The present study also found recessive effects of the I allele of the ACE I/D polymorphism on Hunt and Hess grade and subsequent functional outcome. Whereas the II genotype was found to be associated with aSAH,16,24,27 no such effect was found in CARAS.24 The II genotype is associated with the lowest ACE activity; thus, bradykinin levels are predicted to be increased, resulting in more vascular dilation and less VSMC proliferation locally.32 While aneurysm formation and rupture may be associated with decreased local RAS activity, decreased systemic RAS activity linked to the I allele may be responsible for the association with poor Hunt and Hess grade. In the acute setting of the aneurysm rupture there is a sudden surge in intracranial pressure and deterioration of cerebral autoregulation.4 Thus, systemic vasoregulation is critical for maintaining cerebral perfusion. Decreased systemic RAS activity associated with the I allele may complicate maintenance of cerebral perfusion and render the patient more susceptible to transient ischemia. This process may be exacerbated if the patient also suffers from hydrocephalus. The ACE I/D genotype was not independently associated with functional outcome, and poor functional outcome associated with the II genotype may be an effect of poor Hunt and Hess grade.

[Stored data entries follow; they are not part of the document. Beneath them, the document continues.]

-- ==== Sys2Proof/Syntax.lean ====
section
/-! DEFINITION. The commands of the FK-340: one constructor of `Instr` for each row of spec/opcode_table.json, with
what that command brings from outside as its operands (log 3, 6, 7, 10). -/

namespace Sys2Proof

/-- The strapped role of a station (00, connections; R180). -/
inductive Role where
  | sectionRole
  | weftRole
  deriving DecidableEq, Repr

/-- A character as the receiver samples it (R73): eight data bits, the parity bit and the stop bit
(`stop = true` is the recessive level a stop bit must have). -/
structure LineChar where
  data : Byte
  parity : Bool
  stop : Bool
  deriving DecidableEq, Repr

/-- The retained record of the backup domain with its record check (R178). -/
structure RetainedRecord where
  run : Nat
  iteration : Nat
  row : Nat
  piece : Nat
  identity : BitVec 32
  check : CheckWord
  deriving DecidableEq, Repr

/-- So many bit times in which the other nodes leave the line recessive, or in which one of them drives it dominant (R74). -/
inductive LineRun where
  | recessive (bt : Nat)
  | dominant (bt : Nat)
  deriving DecidableEq, Repr

/-- What has passed since the last event (log 3): the ticks of fine time, what the other nodes have done on the line in them, bit
time after bit time and recessive after the last run (R74; log 7), and the strap pins where they have been changed (R180; log 25). -/
structure Lapse where
  ticks : Nat
  line : List LineRun
  straps : Option (Nat × Role)
  deriving DecidableEq, Repr

/-- The commands: the rows of spec/opcode_table.json. A request row takes the frame that stands at the head of the
receive queue (R79, R80), so it carries no field of its own beyond the input pins it samples. -/
inductive Instr where
  /-- COUNTING_STEP (R1): the levels of channels A and B after the change, whether an index edge comes with it, what
  has passed since the last event, and the sense bits of the eight strings as they stand. -/
  | countingStep (a b index : Bool) (dt : Lapse) (sense : List StringBits)
  /-- ENCODER_GLITCH (R2), with what has passed since the last event. -/
  | encoderGlitch (dt : Lapse)
  /-- INDEX_EDGE (R3). -/
  | indexEdge
  /-- STALL_EXPIRY (R11). -/
  | stallExpiry
  /-- STATIONARY_SECOND (R11). -/
  | stationarySecond
  /-- PULSE_END (R86). -/
  | pulseEnd
  /-- FETCH_COMPLETE (R66), with the bytes of the pattern memory that a fault of that memory has overwritten since the
  last access (R59; none in ordinary running). -/
  | fetchComplete (upset : List Host.Cell)
  /-- FRAME_RECEIVED (R77): characters that reach the receiver one after another. -/
  | frameReceived (chars : List LineChar)
  /-- RECEIVE_GAP (R77): the line has been recessive for 12 bt. -/
  | receiveGap
  /-- HOLD_DETECTED (R87). -/
  | holdDetected
  /-- LINE_STUCK (R89). -/
  | lineStuck
  /-- LINE_CLEAR (R89). -/
  | lineClear
  /-- FRAME_START (R83), with the recessive run as measured. -/
  | frameStart (recessive : Nat)
  /-- ATTEMPT_ABANDONED (R84). -/
  | attemptAbandoned
  /-- FRAME_SENT (R84). -/
  | frameSent
  /-- RESET_REPLY_TIMEOUT (R179). -/
  | resetReplyTimeout
  /-- BEACON_TAKEN (R100). -/
  | beaconTaken
  /-- FRAME_DISCARDED (R80). -/
  | frameDiscarded
  /-- CONFIGURE (R171). -/
  | configure
  /-- ROW_WRITE (R61). -/
  | rowWrite
  /-- ROW_READ (R63). -/
  | rowRead
  /-- RUN_WRITE (R18). -/
  | runWrite
  /-- MATCH_WRITE (R164). -/
  | matchWrite
  /-- WEFT_MAP_WRITE (R152). -/
  | weftMapWrite
  /-- LOAD_DONE (R34). -/
  | loadDone
  /-- POSITION_SET (R173). -/
  | positionSet
  /-- POSITION_RESUME (R173). -/
  | positionResume
  /-- ARM (R174). -/
  | arm
  /-- DISARM (R174). -/
  | disarm
  /-- TEST_BEGIN (R139). -/
  | testBegin
  /-- TEST_STEP (R141). -/
  | testStep
  /-- TEST_STEP_CAPTURE (R141), with the sense bits of the eight strings. -/
  | testStepCapture (sense : List StringBits)
  /-- TEST_END (R139). -/
  | testEnd
  /-- TRAIN (R143), with the armature sense inputs of the eight strings (read by a pre-check made at once). -/
  | train (armature : BitVec 8)
  /-- TRIAL_SAMPLE (R145), with the sense input of the string under training. -/
  | trialSample (held : Bool)
  /-- REST_END (R145), with the armature sense inputs. -/
  | restEnd (armature : BitVec 8)
  /-- STATUS (R175). -/
  | status
  /-- FLAGS_TAKE (R176). -/
  | flagsTake
  /-- FAULT_LIST_READ (R138). -/
  | faultListRead
  /-- FAULT_LIST_CLEAR (R138). -/
  | faultListClear
  /-- HISTORY_READ (R175). -/
  | historyRead
  /-- ROSTER_READ (R175). -/
  | rosterRead
  /-- NOTICE_MASK (R177). -/
  | noticeMask
  /-- RESET (R179). -/
  | reset
  /-- WAKE_TIME_END (R127), with the armature sense inputs (read by a pre-check made at once). -/
  | wakeTimeEnd (armature : BitVec 8)
  /-- INRUSH_END (R126) of one string. -/
  | inrushEnd (string : Nat)
  /-- WEFT_DETECTOR_PULSE (R159). -/
  | weftDetectorPulse
  /-- FEEDER_STOP_INPUT (R160): the feeder-stop input of one finger takes a level. -/
  | feederStopInput (finger : Nat) (active : Bool)
  /-- POWER_ON (R180): strap number and role, channel levels, whether the backup supply held, the contents the backup
  domain shows where they are not those last written, and what the pattern memory holds (R57, R178). -/
  | powerOn (number : Nat) (role : Role) (a b backupHeld : Bool) (backup : Option RetainedRecord)
      (sram : List Host.Cell)
  /-- RESET_PIN (R180): strap number and role, channel levels. -/
  | resetPin (number : Nat) (role : Role) (a b : Bool)
  /-- POWER_FAIL (R178). -/
  | powerFail
  /-- RETAINED_WRITE_DONE (R178). -/
  | retainedWriteDone
  /-- FRAME_MARK (R76): the recessive run before the first character, that character, and the second one, or none where
  the line stays recessive for 12 bt. -/
  | frameMark (recessive : Nat) (first : LineChar) (second : Option LineChar)
  deriving DecidableEq, Repr

end Sys2Proof
end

Clinical Vasospasm and DCI

Once the aneurysm is secured, DCI represents the most significant threat to a patient's clinical course. The current study identified important associations among RAS polymorphisms, clinical vasospasm, and DCI. While there were recessive effects of the I allele of the ACE I/D polymorphism in patients 55 years and younger, DCI in older patients was associated with the A allele of the AT2 A/C SNP. Both systemic and local RAS modulation may be involved in the development of DCI. Younger patients homozygous for the I allele may have difficulties mounting a systemic response to cerebral vasospasm, making them susceptible to DCI. The C allele of the AT2 SNP has been associated with trophic effects in the local RAS.8 While antitrophic effects on the VSMCs appear to predispose to aneurysm formation and rupture, overactivation of the VSMCs via the local AT2 receptor may exacerbate vasospasm and DCI. Activation of RAS in aSAH occurs around 4 to 6 days after aneurysm rupture as a response to sodium and water loss triggered by brain and atrial natriuretic peptides.20 This delayed RAS activation coincides with the onset of cerebral vasospasm, and it is plausible that in an interrelated system of enzymes and substrates such as RAS, a change in activity or level of individual components may alter the susceptibility for clinical vasospasm and DCI. Other genetic polymorphisms associated with vasospasm and DCI include endothelin-1,12 cystathionine b-synthase,13 eNOS,26,29 haptoglobin,26 and plasminogen activator inhibitor-1.30 How these polymorphisms relate to the RAS-related effects identified in the present study remains to be determined.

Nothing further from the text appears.